DÍA DEL PATRIMONIO UNA FIESTA NACIONAL QUE CELEBRAMOS CON NUESTRAS COMUNIDADES

20 junio, 2016



En el marco del Día del Patrimonio y bajo el gran lema “Juntos Somos Patrimonio”, celebramos en las distintas regiones, con los vecinos y vecinas de Ramaditas, Shangri-La, Gabriela Mistral, La Palma, Patria Nueva y Los Presidentes de Chile, la fiesta que conmemora nuestra identidad tanto material como inmaterial y que nos invita a reflexionar en torno a las diferentes dimensiones de nuestra herencia cultural.

Este año el Consejo de Monumentos y la Dibam, impulsaron la conmemoración de este día invitando a la ciudadanía a mirar la memoria popular, valorando y resignificando la vida de barrio. Es en este contexto que en nuestros barrios quisimos poner en valor la memoria colectiva a través de los espacios públicos que nos conectan con nuestra comunidad.

Las actividades que desarrollamos, se enmarcaron según la particularidad de cada barrio, respondiendo a su identidad e historia, identificando los rasgos que lo hacen único e incomparable con el resto, aquello que se encuentra implícito en la comunidad y visible en el territorio y el paisaje.

PATRIMONIO MATERIAL, RELIQUIAS DE NUESTROS BARRIOS

En Ramaditas, Valparaíso, el trabajo giró en torno ael espacio en El Farol, reconocido como parte del patrimonio material del barrio, como un objeto de alta valoración entre quienes han vivido en La Cantera por más de 50 años, ya que fue el único punto de encuentro seguro que tenían durante la tarde-noche gracias a la luz que les proveía.
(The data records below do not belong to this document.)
theorem colPass_dcOnly (b : Int) : colPass b 0 0 0 0 0 0 0 = List.replicate 8 ((b + 32) / 64) := by
  have hround : (256 * b + 8192) / 16384 = (b + 32) / 64 := by omega
  simp [colPass_eq_passResults, passResults_flat, hround]

/-! ### A pass over a list -/

theorem passOn_congr {pass : Int → Int → Int → Int → Int → Int → Int → Int → List Int} {f g : Nat → Int}
    (h : ∀ i < 8, f i = g i) : passOn pass f = passOn pass g := by
  simp [passOn, h]

theorem passOn_dcOnly {pass : Int → Int → Int → Int → Int → Int → Int → Int → List Int} {f : Nat → Int}
    (h : ∀ i < 8, 0 < i → f i = 0) : passOn pass f = pass (f 0) 0 0 0 0 0 0 0 := by
  simp [passOn, h]

/-! ### The transform -/

/-- The transform is the column pass on a column of the row results. -/
theorem idctCore_eq_passOn (f : List Int) {row col : Nat} (hcol : col < 8) :
    idctCore .cw11 f row col =
      (passOn colPass fun v => (passOn rowPass fun u => f.getD (8 * v + u) 0).getD col 0).getD row 0 := by
  simp [idctCore, colResults, rowResults, hcol, passOn]

theorem rowPass_row_dcOnly {f : List Int} {v : Nat} (h : ∀ u < 8, 0 < u → f.getD (8 * v + u) 0 = 0)
    {col : Nat} (hcol : col < 8) :
    (passOn rowPass fun u => f.getD (8 * v + u) 0).getD col 0 = f.getD (8 * v) 0 * 8 := by
  rw [passOn_dcOnly h, rowPass_dcOnly, List.getD_replicate _ hcol, Nat.add_zero]

/-- With coefficients in row 0 only, every column takes the shortcut of the column pass. -/
theorem idctCore_of_firstRow {f : List Int} (h : ∀ v < 8, 0 < v → ∀ u < 8, f.getD (8 * v + u) 0 = 0)
    {row col : Nat} (hrow : row < 8) (hcol : col < 8) :
    idctCore .cw11 f row col = ((passOn rowPass fun u => f.getD u 0).getD col 0 + 32) / 64 := by
  have hrest : ∀ v < 8, 0 < v → (passOn rowPass fun u => f.getD (8 * v + u) 0).getD col 0 = 0 := by
    intro v hv hpos
    have hdc : f.getD (8 * v) 0 = 0 := h v hv hpos 0 (by decide)
    rw [rowPass_row_dcOnly (fun u hu _ => h v hv hpos u hu) hcol, hdc, zero_mul]
  rw [idctCore_eq_passOn f hcol, passOn_dcOnly hrest, colPass_dcOnly, List.getD_replicate _ hrow]
  simp only [Nat.mul_zero, Nat.zero_add]

/-- With coefficients in column 0 only, every row takes the shortcut of the row pass. -/
theorem idctCore_of_firstColumn {f : List Int} (h : ∀ v < 8, ∀ u < 8, 0 < u → f.getD (8 * v + u) 0 = 0)
    {row col : Nat} (hcol : col < 8) :
    idctCore .cw11 f row col = (passOn colPass fun v => f.getD (8 * v) 0 * 8).getD row 0 := by
  have hrows : ∀ v < 8, (passOn rowPass fun u => f.getD (8 * v + u) 0).getD col 0 = f.getD (8 * v) 0 * 8 :=
    fun v hv => rowPass_row_dcOnly (h v hv) hcol
  rw [idctCore_eq_passOn f hcol, passOn_congr hrows]

/-- A block with only `F[0]` takes both shortcuts. -/
theorem idctCore_dcOnly (D : Int) {row col : Nat} (hrow : row < 8) (hcol : col < 8) :
    idctCore .cw11 (D :: List.replicate 63 0) row col = (D + 4) / 8 := by
  have hrest : ∀ i, 0 < i → (D :: List.replicate 63 0).getD i 0 = 0
    | k + 1, _ => by rw [List.getD_cons_succ, List.getD_eq_getElem?_getD, List.getElem?_getD_replicate_default_eq]
  have hcolumn : ∀ v < 8, 0 < v → (D :: List.replicate 63 0).getD (8 * v) 0 * 8 = 0 := by
    intro v _ hpos
    rw [hrest _ (by omega), zero_mul]
  rw [idctCore_of_firstColumn (fun v _ u _ hu => hrest _ (by omega)) hcol, passOn_dcOnly hcolumn, colPass_dcOnly,
    List.getD_replicate _ hrow]
  change (D * 8 + 32) / 64 = (D + 4) / 8
  omega

/-! ### The spec's vectors -/

/-- The clip and the level shift of the spec's DC-only blocks (43_idct R242). -/
theorem idctSample_dcOnly_table :
    ∀ e ∈ [((0 : Int), (0 : Int), (128 : Int)), (576, 72, 200), (-1024, -128, 0), (4000, 500, 628), (32767, 511, 639),
      (-32768, -256, -128)],
      idctSample Config.initial ((e.1 + 4) / 8) false = e.2.1 ∧
      idctSample Config.initial ((e.1 + 4) / 8) true = e.2.2 := by
  decide

/-- T-IDCT-2. -/
theorem idctCore_oneRowCoefficient {row col : Nat} (hrow : row < 8) (hcol : col < 8) :
    idctCore .cw11 ([0, 100] ++ List.replicate 62 0) row col = [17, 15, 10, 3, -3, -10, -15, -17].getD col 0 := by
  rw [idctCore_of_firstRow (by decide) hrow hcol]
  revert col
  decide

/-- T-IDCT-3. -/
theorem idctCore_oneColumnCoefficient {row col : Nat} (hrow : row < 8) (hcol : col < 8) :
    idctCore .cw11 (List.replicate 8 0 ++ (-200) :: List.replicate 55 0) row col =
      [-35, -29, -20, -7, 7, 20, 29, 35].getD row 0 := by
  rw [idctCore_of_firstColumn (by decide) hcol]
  revert row
  decide

/-- Settles O45: the DC-only table and the two vectors follow from the shortcuts of the passes. -/
theorem shortcutsAndDcOnlyBlocks : Obligations.ShortcutsAndDcOnlyBlocks := by
  refine ⟨fun b0 b1 b2 b3 b4 b5 b6 b7 => ⟨rowPass_eq_passResults .., colPass_eq_passResults ..⟩, ?_,
    fun b => ⟨rowPass_dcOnly b, colPass_dcOnly b⟩, fun D row col hrow hcol => idctCore_dcOnly D hrow hcol, ?_,
    fun row hrow col hcol => ⟨idctCore_oneRowCoefficient hrow hcol, idctCore_oneColumnCoefficient hrow hcol⟩⟩
  · intro f row col _ hcol
    simp only [idctCore_eq_passOn f hcol, passOn]
  · intro e he row hrow col hcol
    rw [idctCore_dcOnly e.1 hrow hcol]
    exact idctSample_dcOnly_table e he

end Sys2Proof.Machine
end

section
/-! PROOF. Properties of YccToRgb: gray identity for all coefficients, monotonicity for all non-negative ones, and the
default coefficients as an instance (44_color R266, R267). -/

namespace Sys2Proof.Machine

open Sys2Proof.Claims

/-! ### Clamping -/

theorem clamp_bounds {lo hi : Int} (h : lo ≤ hi) (v : Int) : lo ≤ clamp v lo hi ∧ clamp v lo hi ≤ hi :=
  ⟨le_min h (le_max_left lo v), min_le_left hi _⟩

theorem clamp_of_bounds {v lo hi : Int} (hlo : lo ≤ v) (hhi : v ≤ hi) : clamp v lo hi = v := by
  rw [clamp, max_eq_right hlo, min_eq_right hhi]

theorem clamp_mono {v w : Int} (h : v ≤ w) (lo hi : Int) : clamp v lo hi ≤ clamp w lo hi :=
  min_le_min_left hi (max_le_max_left lo h)

/-! ### Rounding a weighted sum to a channel -/

/-- Rounding and clamping a weighted sum keeps the order of the sums. -/
theorem roundedChannel_mono {a b : Int} (h : a ≤ b) :
    clamp ((a + 128) >>> 8) 0 255 ≤ clamp ((b + 128) >>> 8) 0 255 := by
  simp only [shiftRight_eight]
  exact clamp_mono (Int.ediv_le_ediv (by decide) (by omega)) 0 255

/-- A channel value scaled by 256 rounds back to itself (44_color R267, gray identity). -/
theorem roundedChannel_scaled {y : Int} (h0 : 0 ≤ y) (h255 : y ≤ 255) :
    clamp ((256 * y + 128) >>> 8) 0 255 = y := by
  have hround : (256 * y + 128) / 256 = y := by omega
  simp only [shiftRight_eight, hround, clamp_of_bounds h0 h255]

/-! ### The channels -/

theorem ycc_gray (k : YccCoef) {y : Int} (h0 : 0 ≤ y) (h255 : y ≤ 255) :
    yccRed k y 0 = y ∧ yccGreen k y 0 0 = y ∧ yccBlue k y 0 = y := by
  simp only [yccRed, yccGreen, yccBlue, mul_zero, add_zero, sub_zero, roundedChannel_scaled h0 h255, and_self]

theorem yccRed_mono {k : YccCoef} (hk : 0 ≤ k.crR) {y y' cr cr' : Int} (hy : y ≤ y') (hcr : cr ≤ cr') :
    yccRed k y cr ≤ yccRed k y' cr' :=
  roundedChannel_mono (by gcongr)

/-- Green falls as either chroma grows, so the chromas' order is reversed. -/
theorem yccGreen_mono {k : YccCoef} (hcbG : 0 ≤ k.cbG) (hcrG : 0 ≤ k.crG) {y y' cb cb' cr cr' : Int} (hy : y ≤ y')
    (hcb : cb' ≤ cb) (hcr : cr' ≤ cr) : yccGreen k y cb cr ≤ yccGreen k y' cb' cr' :=
  roundedChannel_mono (by gcongr)

theorem yccBlue_mono {k : YccCoef} (hk : 0 ≤ k.cbB) {y y' cb cb' : Int} (hy : y ≤ y') (hcb : cb ≤ cb') :
    yccBlue k y cb ≤ yccBlue k y' cb' :=
  roundedChannel_mono (by gcongr)

/-- Settles O49: the default coefficients are non-negative, so every channel is monotone in the luma and in its
chromas. -/
theorem yccToRgbProperties : Obligations.YccToRgbProperties := by
  unfold Obligations.YccToRgbProperties
  intro k
  have hcrR : 0 ≤ k.crR := (by decide : (0 : Int) ≤ 359)
  have hcbG : 0 ≤ k.cbG := (by decide : (0 : Int) ≤ 88)
  have hcrG : 0 ≤ k.crG := (by decide : (0 : Int) ≤ 183)
  have hcbB : 0 ≤ k.cbB := (by decide : (0 : Int) ≤ 454)
  have range (v : Int) := clamp_bounds (lo := 0) (hi := 255) (by decide) v
  refine ⟨fun _ => ycc_gray k, fun y cb cr => ⟨range _, range _, range _⟩, ?_, ?_, ?_⟩
  · exact fun y y' cb cr hy => ⟨yccRed_mono hcrR hy le_rfl, yccGreen_mono hcbG hcrG hy le_rfl le_rfl,
      yccBlue_mono hcbB hy le_rfl⟩
  · exact fun y cb cr cr' hcr => ⟨yccRed_mono hcrR le_rfl hcr, yccGreen_mono hcbG hcrG le_rfl le_rfl hcr⟩
  · exact fun y cb cb' cr hcb => ⟨yccBlue_mono hcbB le_rfl hcb, yccGreen_mono hcbG hcrG le_rfl hcb le_rfl⟩

end Sys2Proof.Machine
end

section
/-! PROOF. The "over" formula's arithmetic: its bounds, and its values for opaque and transparent foregrounds (46_blend
R314, R315). -/

namespace Sys2Proof.Machine

/-! ### The product of the alphas and the resulting alpha -/

theorem alphaMult_comm (af ab : Nat) : alphaMult af ab = alphaMult ab af := by
  rw [alphaMult, alphaMult, Nat.mul_comm]

theorem alphaMult_le_left (af : Nat) {ab : Nat} (hab : ab ≤ 255) : alphaMult af ab ≤ af :=
  Nat.div_le_of_le_mul (Nat.mul_comm 255 af ▸ Nat.mul_le_mul_left af hab)

theorem alphaMult_le_right {af : Nat} (haf : af ≤ 255) (ab : Nat) : alphaMult af ab ≤ ab :=
  alphaMult_comm ab af ▸ alphaMult_le_left ab haf

/-- The resulting alpha adds to the foreground's what the foreground lets through of the background's. -/
theorem alphaOut_eq_add {af : Nat} (haf : af ≤ 255) (ab : Nat) : alphaOut af ab = af + (ab - alphaMult af ab) :=
  Nat.add_sub_assoc (alphaMult_le_right haf ab) af

theorem max_le_alphaOut {af ab : Nat} (haf : af ≤ 255) (hab : ab ≤ 255) : max af ab ≤ alphaOut af ab := by
  have hleft := alphaMult_le_left af hab
  have hright := alphaMult_le_right haf ab
  rw [alphaOut]
  omega

/-- The transparencies multiply: the product identity under R314's second bound. -/
theorem alphaOut_eq_complement {af ab : Nat} (haf : af ≤ 255) (hab : ab ≤ 255) :
    alphaOut af ab = 255 - (255 - af) * (255 - ab) / 255 := by
  have hprod : (255 - af) * (255 - ab) + 255 * (af + ab) = 255 * 255 + af * ab := by
    zify [haf, hab]
    ring
  rw [alphaOut, alphaMult]
  omega

theorem alphaOut_le {af ab : Nat} (haf : af ≤ 255) (hab : ab ≤ 255) : alphaOut af ab ≤ 255 :=
  (alphaOut_eq_complement haf hab).trans_le (Nat.sub_le _ _)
Tomando este objeto, practicantes de la carrera de trabajo social de la Universidad Andrés Bello (UNAB) realizaron un trabajo mancomunado con los vecinos, investigando acerca de su historia. Los estudiantes gestionaron entrevistas y recopilaron material fotográfico de hace más de 50 años, haciendo un contraste con imágenes actuales.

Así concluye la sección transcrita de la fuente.